Remember back to the spring of 2010, when the district superintendent Frances Gallo in Central Falls, Rhode Island, threatened to close the high school and fire the entire staff because performance was so poor? Gallo was vigorously supported by State Superintendent Deborah Gist, and the threat of mass firings won the praise of Secretary of Education Arne Duncan and President Obama.
Eventually an agreement was worked out with the teachers’ union, large numbers of staff left, and the tumult died down.
Now we learn that Central Falls High School has a much higher graduation rate, but teachers are saying–anonymously and off the record–that the graduation rate is phony. Students who were persistently absent graduated. Teachers say that students got quick and easy credits by credit recovery, by sitting in a front of a computer for a couple of days and answering multiple-choice questions. Similar questions have been raised about the graduation rate from middle school to high school.
But Gallo and Gist say they trust the higher graduation rate.

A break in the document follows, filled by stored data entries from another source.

/-- A throttle hold on channel `n` (R261, R267): an effective step holds off its class, or a member's own limit. -/
def Mach.throttleHold (m : Mach) (n : Nat) : Bool :=
  let c := m.cls n
  (c != 0) && (4 ≤ c + m.effStep (n / 4) || (m.members n).any fun k => (m.ch k).thm.ownHold)

/-- The thermal-stop condition or a stop hold holds channel `n` (R274, R276). -/
def Mach.stopHeld (m : Mach) (n : Nat) : Bool := m.thm.stop || (m.ch (m.leader n)).thm.stopHold

/-- A site-budget hold (R387). -/
def Mach.siteHeld (m : Mach) (n : Nat) : Bool := (m.ch (m.leader n)).limp.siteHold

/-- Any device-level hold. -/
def Mach.held? (m : Mach) (n : Nat) : Bool := m.throttleHold n || m.stopHeld n || m.siteHeld n

/-- SHED code of the strongest hold: 0x8 stop, then 0x7 throttle, then 0xE site budget (R267, R387). -/
def Mach.holdCode (m : Mach) (n : Nat) : Nat :=
  if m.stopHeld n then 0x8 else if m.throttleHold n then 0x7 else if m.siteHeld n then 0xE else 0

/-! ## Protection and inrush fields -/

/-- ILIM code as the value it counts as (R111). -/
def ilimValue (c : Nat) : Nat := clampNat 8 240 c
/-- ITRIP in A as the code counts (R108): none when disabled. -/
def itripValue (c : Nat) : Option Nat := if c = 0 then none else some (clampNat 10 140 c)
/-- ITRIP for a comparison with the ceiling: a disabled fast trip counts as 150 A (R105). -/
def itripCount (c : Nat) : Nat := (itripValue c).getD 150

/-- Effective ILIM and CL_TIME of a channel (R105, R113, R143), the leader's; while a sequence runs, its own limit, or the
one active at its start (R148). -/
def Mach.ilimEff (m : Mach) (n : Nat) : Nat × Nat :=
  let l := m.ch (m.leader n)
  let w := m.lw n 0x10
  let w := if l.st == .inrush then l.inr.ilim else w
  let (i, t) :=
    if l.st == .inrush && fld l.inr.lim 0 8 != 0 then (ilimValue (fld l.inr.lim 0 8), fld l.inr.lim 8 4)
    else (ilimValue (fld w 0 8), fld w 8 4)
  (min i (m.ilimCeil n), min t (m.clCeil n))

/-- Effective fast trip in A (R105): none when disabled. -/
def Mach.itripEff (m : Mach) (n : Nat) : Option Nat :=
  match itripValue (fld (m.lw n 0x11) 0 8) with
  | some v => some (min v (m.itripCeil n))
  | none => if m.itripCeil n ≥ 150 then none else some (m.itripCeil n)

/-- Timeout of a CL_TIME code in µs (R112). -/
def clTimeUs (code : Nat) : Nat :=
  nth [10, 20, 50, 100, 200, 500, 1000, 2000, 5000, 10000, 20000, 50000, 100000, 200000, 500000, 1000000] code 1000000

/-- Slew and S-curve of a turn-on (R79, R82). -/
def Mach.onSlew (m : Mach) (n : Nat) : Nat × Bool := let w := m.lw n 0x09; (fld w 0 4, bit w 8)
/-- Slew and S-curve of a programmed turn-off. -/
def Mach.offSlew (m : Mach) (n : Nat) : Nat × Bool := let w := m.lw n 0x09; (fld w 4 4, bit w 9)

/-- Inrush profile, 6 and 7 counting as NONE (R161). -/
def profileOf (w : Word) : Nat := let p := fld w 0 3; if p ≥ 6 then 0 else p
/-- The profile a start in `mode` runs: COIL for mode COIL (R139), a COIL profile in ON and PWM as written. -/
def Mach.startProfile (m : Mach) (n mode : Nat) : Nat :=
  if mode = 3 then 5 else profileOf (m.lw n 0x28)

/-- Chop rates in Hz by code (R141). -/
def chopRate : Nat → Nat
  | 0 => 1000 | 1 => 2000 | 2 => 5000 | _ => 10000

/-- The present phase of a sequence chops (R140). -/
def Inr.chopping (r : Inr) : Bool :=
  match r.profile, r.phase with
  | 1, .a | 1, .b | 2, .a | 4, .a => true
  | _, _ => false

/-- A profile that chops (R150). -/
def chops (profile : Nat) : Bool := profile == 1 || profile == 2 || profile == 4

/-! ## Retry fields -/

/-- POLICY, 5 to 7 counting as LATCH (R152). -/
def Mach.policy (m : Mach) (n : Nat) : Nat := let p := fld (m.lw n 0x30) 0 3; if p ≥ 5 then 0 else p
def Mach.maxExp (m : Mach) (n : Nat) : Nat := min 10 (fld (m.lw n 0x30) 4 4)
def Mach.goodMs (m : Mach) (n : Nat) : Nat := 10 * 2 ^ fld (m.lw n 0x30) 8 4
def Mach.waitMs (m : Mach) (n : Nat) : Nat := 10 * max 1 (fld (m.lw n 0x31) 0 10)
def Mach.retryN (m : Mach) (n : Nat) : Nat := fld (m.lw n 0x32) 0 8
def Mach.tGate (m : Mach) (n : Nat) : Nat := clampNat 25 150 (fld (m.lw n 0x32) 8 8)
def Mach.bktCap (m : Mach) (n : Nat) : Nat := max 1 (fld (m.lw n 0x33) 0 8)
def Mach.bktRate (m : Mach) (n : Nat) : Nat := fld (m.lw n 0x33) 8 8

/-- The reading of a sensor in °C. -/
def Sensor.temp (q : Sensor) : Rat := (q.reading : Rat) / 16
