-- ==== Sys2Proof/Machine/LongOps.lean ====
section
/-! DEFINITION. Commands in flight, their completions, and the long operations' state elements (R339, R342 to R349):
what every family that starts, suspends or ends one shares. -/

namespace Sys2Proof.Machine

/-! ## Status codes (R339) -/

def stOk : Nat := 0x00
def stBadOpcode : Nat := 0x01
def stBadParam : Nat := 0x02
def stTagBusy : Nat := 0x03
def stTagUnknown : Nat := 0x04
def stNotSuspendable : Nat := 0x05
def stWrongState : Nat := 0x06
def stCondition : Nat := 0x07
def stRefused : Nat := 0x08
def stLocked : Nat := 0x09
def stBusCollision : Nat := 0x0A
def stBusError : Nat := 0x0B
def stAbsent : Nat := 0x0C
def stDescEcc : Nat := 0x0D
def stOpFailed : Nat := 0x0E
def stCancelled : Nat := 0x0F

/-- Codes of the long-operation states (R347). -/
def OpSt.code : OpSt → Nat
  | .none => 0 | .queued => 1 | .running => 2 | .suspended => 3 | .cancelled => 4 | .done => 5 | .failed => 6

/-! ## Commands in flight -/

/-- Word `k` of a descriptor. -/
def Infl.word (i : Infl) (k : Nat) : Word := nth i.words k 0
/-- Its opcode and tag (R337). -/
def Infl.opcode (i : Infl) : Nat := fld (i.word 0) 0 8
def Infl.tag (i : Infl) : Nat := fld (i.word 0) 8 6

/-- A ring of the data-plane engine (R17). -/
def dpRing (r : Nat) : Bool := r == 2 || r == 4

/-- The command in flight under a tag whose completion has not been formed. -/
def Mach.inFlight (m : Mach) (t : Nat) : Option Infl :=
  if m.rings.compl.any (fun c => c.tag.toNat == t && c.own) then none
  else m.rings.infl.find? fun i => i.tag == t

/-- A command in flight has started: it has completed, or become a long operation, a pending commit, a payload being sent; a
MEAS_SNAP starts at its fetch, and SQ5 holds one command at a time. -/
def Mach.started (m : Mach) (i : Infl) : Bool :=
  (m.rings.compl.any fun c => c.tag.toNat == i.tag && c.own) || (m.ops.any fun o => o.tag.toNat == i.tag && !o.auto) ||
  (m.cmt.pend.bind (·.ringTag)).any (·.toNat == i.tag) || (m.site.send.any fun x => x.infl.tag == i.tag) ||
  i.opcode == 0x51 || i.opcode == 0x70

/-- Every command fetched before `i` from its ring has started (R343). -/
def Mach.turnOf (m : Mach) (i : Infl) : Bool :=
  (m.rings.infl.takeWhile fun j => j.tag != i.tag).all fun j => j.ring != i.ring || m.started j

/-- The command of a given opcode in flight under a tag, unless it has become a long operation already. -/
def Mach.executing (m : Mach) (t : Tag) (opcode : Nat) : Option Infl :=
  if m.ops.any fun o => o.tag == t && !o.auto then none
  else match m.inFlight t.toNat with
  | some i => if i.opcode = opcode && m.turnOf i then some i else none
  | none => none

/-- Form a completion with the time it carries: it waits for a CQ slot (R339, R343). -/
def Mach.addComplAt (i : Infl) (own : Bool) (status state : Nat) (res0 res1 : Word) (time : Time) (m : Mach) : Mach :=
  let c : Compl :=
    { opcode := i.opcode, tag := BitVec.ofNat 6 i.tag, status := status, state := state, ring := i.ring, idx := i.idx,
      time := time, res0 := res0, res1 := res1, dp := dpRing i.ring, own := own }
  { m with rings := { m.rings with compl := m.rings.compl ++ [c] } }

/-- Form a completion of the present time. -/
def Mach.addCompl (i : Infl) (own : Bool) (status state : Nat) (res0 res1 : Word) (m : Mach) : Mach :=
  m.addComplAt i own status state res0 res1 m.time

/-- A short command ends: state DONE with status OK, FAILED with any other (R339). -/
def Mach.complete (i : Infl) (status : Nat) (res0 res1 : Word) (m : Mach) : Mach :=
  m.addCompl i true status (if status = stOk then 5 else 6) res0 res1

/-! ## Long operations -/

/-- Kinds of R346 that can be suspended. -/
def suspendable (kind : Nat) : Bool := kind == 0 || kind == 1 || kind == 2 || kind == 5 || kind == 7

/-- Opcode of a kind (R338). -/
def opcodeOf (kind : Nat) : Nat :=
  match kind with
  | 0 => 0x40 | 1 => 0x41 | 2 => 0x42 | 3 => 0x43 | 4 => 0x44 | 5 => 0x50 | 6 => 0x60 | _ => 0x71

/-- Word `k` of the operation's descriptor. -/
def LongOp.word (o : LongOp) (k : Nat) : Word := nth o.words k 0

/-- The descriptor an operation came from. -/
def LongOp.infl (o : LongOp) : Infl := ⟨o.ring, o.idx, o.words⟩

/-- The live operation under a tag. -/
def Mach.opOf (m : Mach) (t : Nat) : Option LongOp := m.ops.find? fun o => o.tag.toNat == t && !o.auto

/-- The live instance of a kind that is RUNNING or SUSPENDED. -/
def Mach.opBusy (m : Mach) (kind : Nat) : Option LongOp :=
  m.ops.find? fun o => o.kind == kind && (o.st == .running || o.st == .suspended)

/-- The RUNNING instance of a kind. -/
def Mach.opRunning (m : Mach) (kind : Nat) : Option LongOp := m.ops.find? fun o => o.kind == kind && o.st == .running

/-- The oldest QUEUED instance of a kind. -/
def Mach.opQueued (m : Mach) (kind : Nat) : Option LongOp := m.ops.find? fun o => o.kind == kind && o.st == .queued

/-- Seconds a sweep has run, counted on LFOSC, at most its run time. -/
def Mach.sweepSeconds (m : Mach) (o : LongOp) : Nat :=
  min (o.word 2).toNat ((m.lf - (nth o.aux 0 0).toNat) / 1000000)

/-- Words an OTP_VERIFY reads: its region's and the seal's (R417). -/
def LongOp.verifyLen (o : LongOp) : Nat := let r := fld (o.word 2) 0 3; regionLen r + (if r = 7 then 0 else 1)

/-- Progress in the unit of R346. A running sweep counts seconds; how far a running recalibration or verify has come since it
started or resumed is open (log entry 77). -/
def Mach.opProg (m : Mach) (o : LongOp) : Nat :=
  let steps := Config.opSteps o.kind (m.now - (nth o.aux 0 0).toNat)
  if o.st != .running then min 0xFFFF o.prog
  else match o.kind with
  | 1 => min o.verifyLen (o.prog + steps)
  | 3 => min 512 steps
  | 4 => m.sweepSeconds o
  | _ => min 0xFFFF o.prog

/-- Change the live operation that `o` is (same kind, tag and origin). -/
def Mach.modOp (o : LongOp) (f : LongOp → LongOp) (m : Mach) : Mach :=
  { m with ops := m.ops.map fun x => if x.kind = o.kind ∧ x.tag = o.tag ∧ x.auto = o.auto then f x else x }

/-- An operation ends in state `st`: it leaves the live list, the latest instance of its kind is kept for
RING.OPk_STAT, and its completion is formed (R346, R347, R375: AUTO_JOIN has none). -/
def Mach.endOp (o : LongOp) (st : OpSt) (status : Nat) (res0 res1 : Word) (m : Mach) : Mach :=
  let o' := { o with st := st }
  let m := { m with ops := m.ops.filter fun x => !(x.kind == o.kind && x.tag == o.tag && x.auto == o.auto),
                    opLast := (o.kind, o') :: m.opLast.filter fun p => p.1 != o.kind }
  if o.auto then m else m.addCompl o.infl true status st.code res0 res1

/-- RUNNING to FAILED with the operation's reason (R339, R347). -/
def Mach.failOp (o : LongOp) (reason : Word) (m : Mach) : Mach := m.endOp o .failed stOpFailed reason (wd o.prog)

/-- An entry into SUSPENDED, which sets RING.PG_EVT.OP_SUSP (R347). Causes: 1 HOST, 2 WINDOW, 3 VDD, 4 REFCLK. -/
def Mach.suspendOp (o : LongOp) (cause : Nat) (m : Mach) : Mach :=
  (m.modOp o fun x => { x with st := .suspended, cause := cause }).event 0x04 0x0010

/-- A forced suspension of the running instance of a kind (R347). -/
def Mach.forceSuspend (kind cause : Nat) (m : Mach) : Mach :=
  match m.opRunning kind with
  | some o => m.suspendOp o cause
  | none => m

/-- The running instance of a kind fails (R346). -/
def Mach.forceFail (kind : Nat) (reason : Word) (m : Mach) : Mach :=
  match m.opRunning kind with
  | some o => m.failOp { o with prog := m.opProg o } reason
  | none => m

/-- A new operation from the descriptor in flight (R347). -/
def Mach.submitOp (i : Infl) (kind : Nat) (aux : List Int) (m : Mach) : Mach :=
  let o : LongOp :=
    { kind := kind, tag := BitVec.ofNat 6 i.tag, st := .queued, cause := 0, ran := false, prog := 0, words := i.words,
      ring := i.ring, idx := i.idx, auto := false, aux := aux }
  { m with ops := m.ops ++ [o] }

end Sys2Proof.Machine
end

Here’s the deal: The data are closely scrutinized and criticized when they want to close your school. But when the reformers take over, the data are taken at face value.
BINGO! It’s just another way of scamming parents. Tell them how great their school is doing and they have NO idea that the diploma is meaningless.
Diane,
It is clear to me that NCLB ultimately has created NCER…No Child Ever Retained. Grade and credit recovery schemes are all over the place. It is not simply the spirit of improvement that has caused this, it is the punitive nature of NCLB that has (you elaborate on this brilliantly in your book).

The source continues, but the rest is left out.